We don’t really know what exactly drives social contagion. One theory — the complex contagion theory — posits that costly behaviors (like going for an exhausting run) require a lot of signals from a lot of people. In other words, the more people in your network are running, the more likely you are to run.

Another theory developed by Ugander’s group posits that it’s not quantity that matters, but variety, a theory called structural diversity. Your family all going running is one thing. A family member, a friend and coworker is another. “If you’re getting it from two people from different parts of your life, say sibling and coworkers, it carries more weight,” Ugander says. “But two coworkers probably got it from each other.”

A third theory suggests that embeddedness — the number of mutual connections — matters most. After all, seeing all your friends virtuously running and knowing that they are also seeing each other live the wholesome life is a lot of peer pressure.

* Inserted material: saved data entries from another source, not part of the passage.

-- ==== Sys2Proof/Laws/Bits.lean ====
section
/-! SUPPORT. The small laws of the BitVector operations: lengths, the unsigned reading of a pattern, and the groups. -/

namespace Sys2Proof.Bits

@[simp] theorem len_nil : len [] = 0 := rfl
@[simp] theorem len_cons (b : Bool) (v : BitVector) : len (b :: v) = len v + 1 := rfl
@[simp] theorem len_append (v w : BitVector) : len (v ++ w) = len v + len w := by simp [len]
@[simp] theorem len_zeros (n : Nat) : len (zeros n) = n := by simp [len, zeros]
@[simp] theorem len_ones (n : Nat) : len (ones n) = n := by simp [len, ones]
@[simp] theorem len_map_not (v : BitVector) : len (v.map not) = len v := by simp [len]

/-- A pattern has the asked length. -/
@[simp] theorem len_pattern (n v : Nat) : len (pattern n v) = n := by
  induction n with
  | zero => rfl
  | succ n ih => simp [pattern, ih]

/-- The unsigned reading is below 2 to the length (R101). -/
theorem uint_lt (v : BitVector) : uint v < 2 ^ len v := by
  induction v with
  | nil => simp [uint]
  | cons b v ih =>
    rw [uint, len_cons, Nat.pow_succ]
    cases b <;> simp <;> omega

/-- A pattern reads back as the value modulo 2 to the length. -/
theorem uint_pattern (n v : Nat) : uint (pattern n v) = v % 2 ^ n := by
  induction n with
  | zero => simp [pattern, uint, Nat.mod_one]
  | succ n ih =>
    rw [pattern, uint, len_pattern, ih, Nat.mod_pow_succ, Nat.testBit_eq_decide_div_mod_eq]
    have h := Nat.mod_two_eq_zero_or_one (v / 2 ^ n)
    rcases h with h | h <;> simp [h, Nat.add_comm]

/-- Two vectors of one length with one unsigned reading are equal. -/
theorem eq_of_uint_eq {v w : BitVector} (hl : len v = len w) (hu : uint v = uint w) : v = w := by
  induction v generalizing w with
  | nil =>
    cases w with
    | nil => rfl
    | cons => simp at hl
  | cons b v ih =>
    cases w with
    | nil => simp at hl
    | cons c w =>
      simp only [len_cons, Nat.add_right_cancel_iff] at hl
      simp only [uint, hl] at hu
      have h1 := uint_lt v
      have h2 := uint_lt w
      rw [hl] at h1
      have hb : b = c := by
        cases b <;> cases c <;> simp at hu ⊢ <;> omega
      subst hb
      rw [ih hl (by omega)]

/-- The unsigned reading of a concatenation (R110). -/
theorem uint_append (v w : BitVector) : uint (v ++ w) = uint v * 2 ^ len w + uint w := by
  induction v with
  | nil => simp [uint]
  | cons b v ih =>
    rw [List.cons_append, uint, len_append, ih, uint, Nat.pow_add]
    ring

@[simp] theorem uint_zeros (n : Nat) : uint (zeros n) = 0 := by
  induction n with
  | zero => rfl
  | succ n ih => simpa [zeros, List.replicate_succ, uint] using ih

theorem uint_ones (n : Nat) : uint (ones n) + 1 = 2 ^ n := by
  induction n with
  | zero => rfl
  | succ n ih =>
    have h : ones (n + 1) = true :: ones n := rfl
    rw [h, uint, len_ones, Nat.pow_succ]
    simp only [Bool.toNat_true]
    omega

/-- A vector and its complement read together as all ones. -/
theorem uint_map_not (v : BitVector) : uint (v.map not) + uint v + 1 = 2 ^ len v := by
  induction v with
  | nil => rfl
  | cons b v ih =>
    rw [List.map_cons, uint, uint, len_map_not, len_cons, Nat.pow_succ]
    cases b <;> simp <;> omega

/-- The natural representation reads back as its value (R89). -/
@[simp] theorem uint_natural (v : Nat) : uint (natural v) = v := by
  rw [natural, uint_pattern, Nat.mod_eq_of_lt Nat.lt_log2_self]

/-- The natural representation's length (R89). -/
@[simp] theorem len_natural (v : Nat) : len (natural v) = v.log2 + 1 := len_pattern _ _

/-- A value fits `n` bits exactly where its natural representation is no longer than `n`, for `n` from 1 on. -/
theorem len_natural_le {v n : Nat} (hn : 1 ≤ n) : len (natural v) ≤ n ↔ v < 2 ^ n := by
  rw [len_natural]
  by_cases hv : v = 0
  · subst hv
    simp [hn]
  · rw [Nat.add_one_le_iff, Nat.log2_lt hv]

/-- Groups of whole size, put together, are the vector (20 R41). -/
theorem join_groups (k : Nat) (m : Nat) (v : BitVector) (h : len v = m * k) : join (groups k m v) = v := by
  induction m generalizing v with
  | zero =>
    have : v = [] := List.eq_nil_of_length_eq_zero (by simpa [len] using h)
    simp [groups, join, this]
  | succ m ih =>
    have hd : len (v.drop k) = m * k := by
      simp only [len, List.length_drop] at h ⊢
      rw [h, Nat.succ_mul]
      omega
    have := ih (v.drop k) hd
    simp only [join] at this
    simp [groups, join, this]

/-- The groups of a concatenation whose left part is whole. -/
theorem groups_append (k m n : Nat) (v w : BitVector) (h : len v = m * k) :
    groups k (m + n) (v ++ w) = groups k m v ++ groups k n w := by
  induction m generalizing v with
  | zero =>
    have : v = [] := List.eq_nil_of_length_eq_zero (by simpa [len] using h)
    simp [groups, this]
  | succ m ih =>
    have hk : k ≤ v.length := by
      simp only [len] at h
      rw [h, Nat.succ_mul]
      omega
    have hd : len (v.drop k) = m * k := by
      simp only [len, List.length_drop] at h ⊢
      rw [h, Nat.succ_mul]
      omega
    rw [Nat.succ_add, groups, groups, List.take_append_of_le_length hk, List.drop_append_of_le_length hk, ih _ hd]
    rfl

/-- Every group of a whole vector has the group's size. -/
theorem len_of_mem_groups (k m : Nat) (v : BitVector) (h : len v = m * k) : ∀ g ∈ groups k m v, len g = k := by
  induction m generalizing v with
  | zero => simp [groups]
  | succ m ih =>
    have hk : k ≤ v.length := by
      simp only [len] at h
      rw [h, Nat.succ_mul]
      omega
    have hd : len (v.drop k) = m * k := by
      simp only [len, List.length_drop] at h ⊢
      rw [h, Nat.succ_mul]
      omega
    intro g hg
    rcases List.mem_cons.1 hg with rfl | hg
    · simp [len, hk]
    · exact ih _ hd g hg

/-- There are as many groups as asked for. -/
@[simp] theorem length_groups (k m : Nat) (v : BitVector) : (groups k m v).length = m := by
  induction m generalizing v with
  | zero => rfl
  | succ m ih => simp [groups, ih]

/-- Equal groups join to a whole vector whose groups they are. -/
theorem groups_join (k : Nat) (gs : List BitVector) (h : ∀ g ∈ gs, len g = k) : groups k gs.length (join gs) = gs := by
  induction gs with
  | nil => rfl
  | cons g gs ih =>
    have hg : g.length = k := h g (by simp)
    have := ih fun x hx => h x (by simp [hx])
    simp only [join] at this
    simp [groups, join, ← hg, List.take_left', List.drop_left']
    rw [hg]
    exact this

/-- The length of a join of equal groups. -/
theorem len_join (k : Nat) (gs : List BitVector) (h : ∀ g ∈ gs, len g = k) : len (join gs) = gs.length * k := by
  induction gs with
  | nil => simp [join]
  | cons g gs ih =>
    have hg : g.length = k := h g (by simp)
    have := ih fun x hx => h x (by simp [hx])
    simp only [join, len] at this
    simp [join, len, hg, this, Nat.succ_mul, Nat.add_comm]

end Sys2Proof.Bits
end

The data from Aral’s group suggests that for running, embeddedness and structural diversity may prove the most catching. “This doesn’t mean the complex theory is wrong,” Aral notes. “We just didn’t see it for running.”

Aral himself is a runner, and admits he’s not immune to the social contagion he found. “When I have friends who are close to me in fitness in terms of their level of activity, I may be influenced,” he says. “I also feel like I’d be more influenced by someone who was slightly less of a runner than I am. If they were running more, I would think, ‘Wow, even so-and-so is out there, I need to get out there.’” This social behavior might be catching, but the vulnerable population already has a raging competition infection.